It was a beautiful, natural moment of my neurodivergent learning process. I will intentionally end this memory here because what comes next is, while now understandable in context, is unacceptable.
I am a learner of learners. I have spent my educational and professional career trying to maneuver my way through the lens of the neurotypical. As a veteran teacher, I’ve “left the classroom” for the third time, after the realization that I could actually apply the advice I repeatedly gave to my students, to my own life. (NOTE: I have gained more insight about the human learning process from students in my classroom. By being my most authentic, silly, queer, fat, neurodivergent self, high schoolers feel safe to be themselves, and most importantly, come back to when they fuck up. Professional development isn’t going to make you feel that.)
I have rediscovered my intense self-affirming love through reflecting on my natural learning process. Uninhibited experimentation with acrylic paints and inks have allowed my “teacher brain” to make notes about which color combinations exude intense warmth, and which textures can represent pure anger. If I am curious, I let the mediums interact and I observe, and take note.
Painting in one of very few socially acceptable ways to slow my brain to a pace that allows my thoughts to be fluid enough to comprehend. I mostly use the time to process my repeated childhood trauma through reparenting. “There is a lot of anger in this room, anger and healing”.

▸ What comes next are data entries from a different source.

-- ==== Sys2Proof/Certificates/Slice0/Obligations.lean ====
section
/-! DEFINITION. What is claimed of the machine, one `Prop` per claim. `exec` starts where the instruction word has been
fetched and PC is past it, so `s.pc` in a claim about `exec` is the address of the first trailing word, if any. -/

open Sys2Proof Sys2Proof.Machine

/-! ## Encoding -/

/-- 30_encoding.md, "The instruction word and its fields": the three source formulas. -/
def Obligations.FieldsAreTheSourceFormulas : Prop :=
  ∀ w : Word, (opField w).setWidth 16 = w &&& 0xF ∧ (aField w).setWidth 16 = (w >>> 4) &&& 0x3F ∧
    (bField w).setWidth 16 = (w >>> 10) &&& 0x3F

/-- Decoding an encoded well-formed instruction gives it back, every operand at every value. The field roles of the
extended form, its EXT_NOP selectors and the register order are the spec's decisions D1, D2 and D3 (log entries 5, 6
and 7). -/
def Obligations.DecodeOfEncodeIsTheInstruction : Prop :=
  ∀ i : Instr, i.wf = true → decode (encode i) = i

/-- Every word decodes to a well-formed instruction whose encoding is that word: no word is illegal and none is a
second spelling. The EXT_NOP words are the spec's decision D2 (log entry 6). -/
def Obligations.EveryWordIsOneInstruction : Prop :=
  ∀ w : Word, (decode w).wf = true ∧ encode (decode w) = w

/-- The rows of the opcode table cover every word exactly once, and the decoder picks that row. The selector's
field and the EXT_NOP rows are the spec's decisions D1 and D2 (log entries 5 and 6). -/
def Obligations.EveryWordMatchesExactlyItsTableRow : Prop :=
  ∀ (w : Word) (k : Nat) (r : OpcodeRow), opcodeTable[k]? = some r →
    (w &&& r.mask = r.pattern ↔ k = (decode w).row)

/-- Words written out in the spec's text (30_encoding.md, 42, 43, 44), one at least of each family, decode to the
instructions the text names. The register order of `0x0401` is the spec's decision D3 (log entry 7), the extended
form D1 and D2 (log entries 5 and 6). -/
def Obligations.WordsOfTheSpecDecode : Prop :=
  decode 0x0401 = .set (.reg .a) (.reg .b) ∧ decode 0xC001 = .set (.reg .a) (.lit 16) ∧
  decode 0x7C01 = .set (.reg .a) .litNext ∧ decode 0x01E1 = .set .memNext (.reg .a) ∧
  decode 0x6DA1 = .set .push .sp ∧ decode 0x85C3 = .sub .pc (.lit 1) ∧ decode 0x75D2 = .add .o .o ∧
  decode 0x7D61 = .set (.memRegNext .i) .litNext ∧ decode 0x840C = .ife (.reg .a) (.lit 1) ∧
  decode 0x040F = .ifb (.reg .a) (.reg .b) ∧ decode 0x0010 = .jsr (.reg .a) ∧
  decode 0x0000 = .extNop00 (.reg .a) ∧ decode 0x7C20 = .extNop02 0x02 .litNext ∧
  decode 0x63F0 = .extNop20 0x3F .pop

/-- 30_encoding.md, instruction length: the first word alone gives the length, 1 to 3 words, at most 2 in the extended
form. Derived by the spec itself from its other rules; the field of the extended form's operand is its decision D1
(log entry 5). -/
def Obligations.LengthIsTheFirstWordAndItsTrailingWords : Prop :=
  ∀ w : Word, lenWord w = 1 + (decode w).trailing ∧ 1 ≤ lenWord w ∧ lenWord w ≤ 3 ∧
    (opField w = 0 → lenWord w ≤ 2)

/-- An instruction written in words, read back from the front of any list of words, gives itself, its trailing words
and the rest; a list too short for its trailing words is refused under that name. The encodings rest on the spec's
decisions D1, D2 and D3 (log entries 5, 6 and 7). -/
def Obligations.WordsOfAnInstructionReadBack : Prop :=
  ∀ (i : Instr) (tw rest : List Word), i.wf = true →
    (tw.length = i.trailing → decodeWords (encodeWords i tw ++ rest) = .ok (i, tw, rest)) ∧
    (tw.length < i.trailing → decodeWords (encodeWords i tw) = .error .missingTrailing)

/-! ## Memory and reset -/

/-- Every image a loader could leave is a memory of the model in canonical form, so a claim about all states is a claim
about every MEM_INIT (the spec's decision D10; log entry 2). -/
def Obligations.EveryImageIsACanonicalMemory : Prop :=
  ∀ f : Word → Word, ∃ m : Memory, Memory.wf m ∧ ∀ addr, Memory.read m addr = f addr

/-- Canonical memories that read alike are equal, so equal memories are equal data. -/
def Obligations.CanonicalMemoriesThatReadAlikeAreEqual : Prop :=
  ∀ m m' : Memory, Memory.wf m → Memory.wf m' → (∀ addr, Memory.read m addr = Memory.read m' addr) → m = m'

/-- 10_state.md, reset values: every register at reset, whatever image MEM_INIT is in memory. -/
def Obligations.ResetValues : Prop :=
  ∀ m : Memory, (∀ r : Reg, (State.resetWith m).reg r = if r = .sp then 0xFFFF else 0) ∧
    ∀ addr, (State.resetWith m).cell addr = Memory.read m addr

/-- 70_reset_and_hazards.md, reset vector (derived by the spec): the first step runs the word at address 0. -/
def Obligations.FirstStepFetchesAtZero : Prop :=
  ∀ m : Memory, step (State.resetWith m) = exec (decode (Memory.read m 0)) { State.resetWith m with pc := 1 }

/-- Loading writes each word of an image that names no address twice into its cell, every other cell holds 0 (the
model's choice, log entry 2), and no register changes. -/
def Obligations.BootHoldsTheImage : Prop :=
  ∀ image : List (Word × Word), (image.map Prod.fst).Nodup →
    (∀ p ∈ image, (boot image).cell p.1 = p.2) ∧
    (∀ addr, addr ∉ image.map Prod.fst → (boot image).cell addr = 0) ∧
    ∀ r, (boot image).reg r = State.reset.reg r

/-- ReadMem and ReadReg read the state's cell and register, and the host's WriteMem changes the one cell and no
register. -/
def Obligations.HostWriteThenRead : Prop :=
  ∀ (s : State) (addr v : Word),
    (∀ r, readReg s r = s.reg r) ∧ (∀ any, readMem s any = s.cell any) ∧
    readMem (writeMem s addr v) addr = v ∧
    (∀ other, other ≠ addr → readMem (writeMem s addr v) other = readMem s other) ∧
    ∀ r, readReg (writeMem s addr v) r = readReg s r

/-! ## Operands -/

/-- 40_operand_resolver.md, "Resolve(code)": no operand code writes memory or any register but PC and SP, PC moves by
the next word's fetch alone, and SP by codes 0x18 and 0x1A alone. -/
def Obligations.ResolvingChangesOnlyPcAndSp : Prop :=
  ∀ (c : BitVec 6) (s : State),
    (∀ r : Reg, r ≠ .pc → r ≠ .sp → (resolve (decodeOperand c) s).2.reg r = s.reg r) ∧
    (resolve (decodeOperand c) s).2.mem = s.mem ∧
    (resolve (decodeOperand c) s).2.pc = (if nw c = 1 then (nextWord s).2.pc else s.pc) ∧
    (c ≠ 0x18 → c ≠ 0x1A → (resolve (decodeOperand c) s).2.sp = s.sp)

/-- The codes that take no trailing word, by number: register, memory at register, POP, PEEK, PUSH, SP, PC, O, short
literal. SP wraps. -/
def Obligations.OneWordOperandCodesResolve : Prop :=
  ∀ s : State,
    (∀ n : BitVec 3, resolve (decodeOperand (0x00 + n.setWidth 6)) s = (.reg (generalReg (GReg.ofIndex n)), s)) ∧
    (∀ n : BitVec 3, resolve (decodeOperand (0x08 + n.setWidth 6)) s =
      (.mem (s.reg (generalReg (GReg.ofIndex n))), s)) ∧
    resolve (decodeOperand 0x18) s = (.mem s.sp, { s with sp := s.sp + 1 }) ∧
    resolve (decodeOperand 0x19) s = (.mem s.sp, s) ∧
    resolve (decodeOperand 0x1A) s = (.mem (s.sp - 1), { s with sp := s.sp - 1 }) ∧
    resolve (decodeOperand 0x1B) s = (.reg .sp, s) ∧
    resolve (decodeOperand 0x1C) s = (.reg .pc, s) ∧
    resolve (decodeOperand 0x1D) s = (.reg .o, s) ∧
    ∀ v : BitVec 5, resolve (decodeOperand (0x20 + v.setWidth 6)) s = (.lit (v.setWidth 16), s)

/-- The codes that take a trailing word, by number. That PC and the sum of register and next word wrap is the spec's
decision D4 and D5 (log entries 8 and 9). -/
def Obligations.NextWordOperandCodesResolve : Prop :=
  ∀ s : State,
    (∀ n : BitVec 3, resolve (decodeOperand (0x10 + n.setWidth 6)) s =
      (.mem (mask16 ((s.reg (generalReg (GReg.ofIndex n))).toNat + (s.cell s.pc).toNat)),
        { s with pc := s.pc + 1 })) ∧
    resolve (decodeOperand 0x1E) s = (.mem (s.cell s.pc), { s with pc := s.pc + 1 }) ∧
    resolve (decodeOperand 0x1F) s = (.lit (s.cell s.pc), { s with pc := s.pc + 1 })

/-- A is resolved wholly before B, both values are read once, after both (the spec's decision D6, log entry 10), and PC
and SP are then past the instruction's words and the operands' own shifts (PC's wrap is decision D4, log entry 8). -/
def Obligations.OperandsResolveInOrderThenAreRead : Prop :=
  ∀ (a b : Operand) (s : State),
    (fetchOperands a b s).dst = (resolve a s).1 ∧
    (fetchOperands a b s).st = (resolve b (resolve a s).2).2 ∧
    (fetchOperands a b s).a = opRead (resolve a s).1 (fetchOperands a b s).st ∧
    (fetchOperands a b s).b = opRead (resolve b (resolve a s).2).1 (fetchOperands a b s).st ∧
    (fetchOperands a b s).st.pc = pcAfter a b s ∧ (fetchOperands a b s).st.sp = spAfter a b s

/-- 40_operand_resolver.md, "OpRead(d)": a register's, a cell's, a literal's current value. -/
def Obligations.OperandReadsGiveTheCurrentValue : Prop :=
  ∀ s : State, (∀ r, opRead (.reg r) s = s.reg r) ∧ (∀ addr, opRead (.mem addr) s = s.cell addr) ∧
    ∀ v, opRead (.lit v) s = v

/-- With two trailing words the one at PC is A's and the one after it B's: here an absolute destination and a literal
source. PC's wrap is the spec's decision D4 (log entry 8). -/
def Obligations.FirstTrailingWordIsOperandAs : Prop :=
  ∀ s : State, ∃ t, exec (.set .memNext .litNext) s = .next t ∧ t.pc = s.pc + 2 ∧
    ∀ addr, t.cell addr = if addr = s.cell s.pc then s.cell (s.pc + 1) else s.cell addr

When I’m feeling a bit lighter, I let my imagination run wild. I am able to dream of what community learning could be. Still frames that only exist for milliseconds blip from one scene to the next. Life could be so warm in our cores. Humans of all stages and interests are reliant on our own self chosen groups instead of the external forces that mandate life’s daily requirements. Safe community context is key in this dream, so I hope through my art, I will find folks who also imagine beyond the status quo, and action oriented in the ways that feel authentic to them. It’s really great over there in my dreams. Even just a sliver of it could really shift quality of life, so the only question is what are you going to do to find your peace?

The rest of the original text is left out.